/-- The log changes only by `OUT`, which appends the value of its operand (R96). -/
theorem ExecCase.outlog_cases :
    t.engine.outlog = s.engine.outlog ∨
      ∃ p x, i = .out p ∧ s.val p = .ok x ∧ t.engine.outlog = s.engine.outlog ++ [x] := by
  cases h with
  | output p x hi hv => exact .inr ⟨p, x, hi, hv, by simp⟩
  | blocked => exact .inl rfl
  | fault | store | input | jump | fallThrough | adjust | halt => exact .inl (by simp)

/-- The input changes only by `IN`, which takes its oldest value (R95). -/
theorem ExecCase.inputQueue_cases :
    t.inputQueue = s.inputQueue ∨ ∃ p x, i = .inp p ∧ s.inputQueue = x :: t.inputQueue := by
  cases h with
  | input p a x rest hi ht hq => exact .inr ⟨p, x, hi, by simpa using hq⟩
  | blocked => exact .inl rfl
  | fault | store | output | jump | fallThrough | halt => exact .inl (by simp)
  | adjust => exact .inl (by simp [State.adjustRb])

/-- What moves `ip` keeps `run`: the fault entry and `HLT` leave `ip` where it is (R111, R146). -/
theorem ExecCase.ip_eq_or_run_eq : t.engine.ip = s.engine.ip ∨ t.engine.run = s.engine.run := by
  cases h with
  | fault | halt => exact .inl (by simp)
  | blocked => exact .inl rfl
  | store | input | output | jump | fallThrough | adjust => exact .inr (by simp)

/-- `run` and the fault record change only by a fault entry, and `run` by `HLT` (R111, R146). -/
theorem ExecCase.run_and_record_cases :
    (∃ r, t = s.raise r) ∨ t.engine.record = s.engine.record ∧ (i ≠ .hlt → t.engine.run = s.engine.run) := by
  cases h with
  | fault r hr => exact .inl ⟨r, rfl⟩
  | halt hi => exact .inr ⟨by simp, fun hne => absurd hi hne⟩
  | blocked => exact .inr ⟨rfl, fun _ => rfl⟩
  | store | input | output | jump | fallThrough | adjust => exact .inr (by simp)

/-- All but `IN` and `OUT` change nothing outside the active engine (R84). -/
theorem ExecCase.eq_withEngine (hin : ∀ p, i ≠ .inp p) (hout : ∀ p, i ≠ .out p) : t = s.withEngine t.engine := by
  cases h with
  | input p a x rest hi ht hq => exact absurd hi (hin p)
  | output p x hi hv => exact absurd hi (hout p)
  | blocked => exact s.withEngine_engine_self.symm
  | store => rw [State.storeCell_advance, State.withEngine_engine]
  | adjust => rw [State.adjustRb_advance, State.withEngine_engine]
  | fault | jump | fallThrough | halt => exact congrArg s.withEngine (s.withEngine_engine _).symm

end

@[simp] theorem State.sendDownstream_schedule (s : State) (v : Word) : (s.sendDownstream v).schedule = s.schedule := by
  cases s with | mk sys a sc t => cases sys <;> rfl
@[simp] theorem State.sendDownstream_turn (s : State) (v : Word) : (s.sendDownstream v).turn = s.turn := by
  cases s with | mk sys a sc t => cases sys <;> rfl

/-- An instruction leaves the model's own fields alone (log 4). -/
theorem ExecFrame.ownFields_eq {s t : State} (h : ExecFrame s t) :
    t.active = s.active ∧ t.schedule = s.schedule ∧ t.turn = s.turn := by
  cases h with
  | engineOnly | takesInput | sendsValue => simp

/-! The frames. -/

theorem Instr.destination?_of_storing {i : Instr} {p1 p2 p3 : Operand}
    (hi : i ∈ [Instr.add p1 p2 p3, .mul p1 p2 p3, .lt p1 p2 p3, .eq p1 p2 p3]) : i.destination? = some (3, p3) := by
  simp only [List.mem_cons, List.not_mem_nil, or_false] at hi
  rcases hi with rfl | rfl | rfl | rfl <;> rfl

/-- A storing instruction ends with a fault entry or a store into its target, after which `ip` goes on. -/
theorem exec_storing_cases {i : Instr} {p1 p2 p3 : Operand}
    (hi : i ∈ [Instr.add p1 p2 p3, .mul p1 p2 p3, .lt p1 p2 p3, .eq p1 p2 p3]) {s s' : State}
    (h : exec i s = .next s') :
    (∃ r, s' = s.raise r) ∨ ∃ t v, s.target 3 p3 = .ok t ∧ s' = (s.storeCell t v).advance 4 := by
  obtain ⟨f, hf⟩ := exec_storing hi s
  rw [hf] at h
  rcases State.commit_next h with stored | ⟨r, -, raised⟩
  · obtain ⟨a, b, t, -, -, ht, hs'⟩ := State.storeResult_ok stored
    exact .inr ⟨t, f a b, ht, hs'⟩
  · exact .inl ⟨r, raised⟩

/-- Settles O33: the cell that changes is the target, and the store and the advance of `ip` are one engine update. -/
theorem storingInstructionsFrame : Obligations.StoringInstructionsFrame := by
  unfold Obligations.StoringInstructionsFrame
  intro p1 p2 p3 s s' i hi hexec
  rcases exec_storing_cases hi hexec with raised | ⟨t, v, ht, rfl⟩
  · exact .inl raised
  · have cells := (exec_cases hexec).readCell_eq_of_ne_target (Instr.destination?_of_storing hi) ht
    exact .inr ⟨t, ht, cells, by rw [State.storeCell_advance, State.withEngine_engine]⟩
□ □ □ □
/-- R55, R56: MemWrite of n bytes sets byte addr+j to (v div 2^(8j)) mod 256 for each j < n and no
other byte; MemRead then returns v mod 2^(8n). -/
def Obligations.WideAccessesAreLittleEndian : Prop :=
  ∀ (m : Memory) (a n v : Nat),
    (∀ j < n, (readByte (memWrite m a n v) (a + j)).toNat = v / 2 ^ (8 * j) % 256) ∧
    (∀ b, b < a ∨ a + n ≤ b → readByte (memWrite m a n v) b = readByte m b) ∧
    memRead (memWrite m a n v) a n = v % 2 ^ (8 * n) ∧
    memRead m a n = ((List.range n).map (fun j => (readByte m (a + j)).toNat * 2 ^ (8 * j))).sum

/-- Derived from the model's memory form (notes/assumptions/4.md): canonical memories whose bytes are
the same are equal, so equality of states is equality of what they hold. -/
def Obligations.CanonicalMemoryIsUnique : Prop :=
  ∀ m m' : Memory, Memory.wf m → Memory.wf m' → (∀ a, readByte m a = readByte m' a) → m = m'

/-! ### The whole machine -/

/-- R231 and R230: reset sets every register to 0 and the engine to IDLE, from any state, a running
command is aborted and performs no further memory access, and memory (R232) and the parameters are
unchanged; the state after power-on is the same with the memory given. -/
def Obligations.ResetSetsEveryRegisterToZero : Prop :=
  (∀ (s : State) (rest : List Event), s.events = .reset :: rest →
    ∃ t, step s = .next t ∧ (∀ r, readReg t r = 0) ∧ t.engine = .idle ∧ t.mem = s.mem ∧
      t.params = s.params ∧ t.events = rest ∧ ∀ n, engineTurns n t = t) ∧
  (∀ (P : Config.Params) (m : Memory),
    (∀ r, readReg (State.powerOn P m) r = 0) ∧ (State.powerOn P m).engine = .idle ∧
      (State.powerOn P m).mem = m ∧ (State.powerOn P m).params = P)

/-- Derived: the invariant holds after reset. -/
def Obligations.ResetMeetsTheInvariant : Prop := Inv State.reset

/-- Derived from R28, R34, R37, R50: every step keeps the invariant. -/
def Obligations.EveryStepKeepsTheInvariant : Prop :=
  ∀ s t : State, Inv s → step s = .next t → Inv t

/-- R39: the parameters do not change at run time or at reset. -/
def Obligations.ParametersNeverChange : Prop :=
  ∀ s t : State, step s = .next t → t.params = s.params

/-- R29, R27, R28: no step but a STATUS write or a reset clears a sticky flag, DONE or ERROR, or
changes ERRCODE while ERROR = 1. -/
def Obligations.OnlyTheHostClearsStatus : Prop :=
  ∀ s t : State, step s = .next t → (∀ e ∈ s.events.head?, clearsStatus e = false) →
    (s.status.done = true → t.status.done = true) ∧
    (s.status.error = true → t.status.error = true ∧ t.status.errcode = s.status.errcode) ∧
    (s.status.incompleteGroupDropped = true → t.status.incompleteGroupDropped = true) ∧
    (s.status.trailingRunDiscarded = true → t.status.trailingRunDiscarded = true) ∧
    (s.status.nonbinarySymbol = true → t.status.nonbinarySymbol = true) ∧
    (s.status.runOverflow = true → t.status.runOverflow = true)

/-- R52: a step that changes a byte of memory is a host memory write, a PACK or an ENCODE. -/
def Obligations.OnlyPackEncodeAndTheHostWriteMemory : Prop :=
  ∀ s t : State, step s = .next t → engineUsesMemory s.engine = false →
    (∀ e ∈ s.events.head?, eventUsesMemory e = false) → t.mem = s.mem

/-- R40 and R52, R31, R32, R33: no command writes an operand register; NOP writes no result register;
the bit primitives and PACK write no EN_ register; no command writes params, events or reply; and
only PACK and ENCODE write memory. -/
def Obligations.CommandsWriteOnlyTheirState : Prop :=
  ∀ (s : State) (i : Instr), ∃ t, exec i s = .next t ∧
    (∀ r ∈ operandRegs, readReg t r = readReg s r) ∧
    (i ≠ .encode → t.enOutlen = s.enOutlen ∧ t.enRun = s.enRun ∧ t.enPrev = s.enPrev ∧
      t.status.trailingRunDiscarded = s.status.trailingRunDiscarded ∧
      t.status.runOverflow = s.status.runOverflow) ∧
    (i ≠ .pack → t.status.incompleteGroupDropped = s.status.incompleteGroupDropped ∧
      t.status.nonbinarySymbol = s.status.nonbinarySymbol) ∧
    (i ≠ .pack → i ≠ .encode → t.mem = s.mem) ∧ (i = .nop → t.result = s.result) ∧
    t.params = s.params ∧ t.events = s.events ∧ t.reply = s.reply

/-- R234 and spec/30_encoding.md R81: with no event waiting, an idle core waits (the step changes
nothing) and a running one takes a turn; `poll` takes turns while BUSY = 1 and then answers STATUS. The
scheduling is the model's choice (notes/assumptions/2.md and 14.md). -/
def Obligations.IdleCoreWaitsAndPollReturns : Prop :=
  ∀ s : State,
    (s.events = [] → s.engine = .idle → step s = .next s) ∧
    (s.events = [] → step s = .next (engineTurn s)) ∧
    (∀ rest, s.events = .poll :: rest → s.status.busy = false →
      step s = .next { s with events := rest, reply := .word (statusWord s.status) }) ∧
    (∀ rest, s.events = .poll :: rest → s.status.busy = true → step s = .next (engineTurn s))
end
□ □ □ □
Retype exactly the lines above, from the one with "operand (R96). -/" through the one with "is (R111, R146). -/", inclusive.

/-- The log changes only by `OUT`, which appends the value of its operand (R96). -/
theorem ExecCase.outlog_cases :
    t.engine.outlog = s.engine.outlog ∨
      ∃ p x, i = .out p ∧ s.val p = .ok x ∧ t.engine.outlog = s.engine.outlog ++ [x] := by
  cases h with
  | output p x hi hv => exact .inr ⟨p, x, hi, hv, by simp⟩
  | blocked => exact .inl rfl
  | fault | store | input | jump | fallThrough | adjust | halt => exact .inl (by simp)

/-- The input changes only by `IN`, which takes its oldest value (R95). -/
theorem ExecCase.inputQueue_cases :
    t.inputQueue = s.inputQueue ∨ ∃ p x, i = .inp p ∧ s.inputQueue = x :: t.inputQueue := by
  cases h with
  | input p a x rest hi ht hq => exact .inr ⟨p, x, hi, by simpa using hq⟩
  | blocked => exact .inl rfl
  | fault | store | output | jump | fallThrough | halt => exact .inl (by simp)
  | adjust => exact .inl (by simp [State.adjustRb])

/-- What moves `ip` keeps `run`: the fault entry and `HLT` leave `ip` where it is (R111, R146). -/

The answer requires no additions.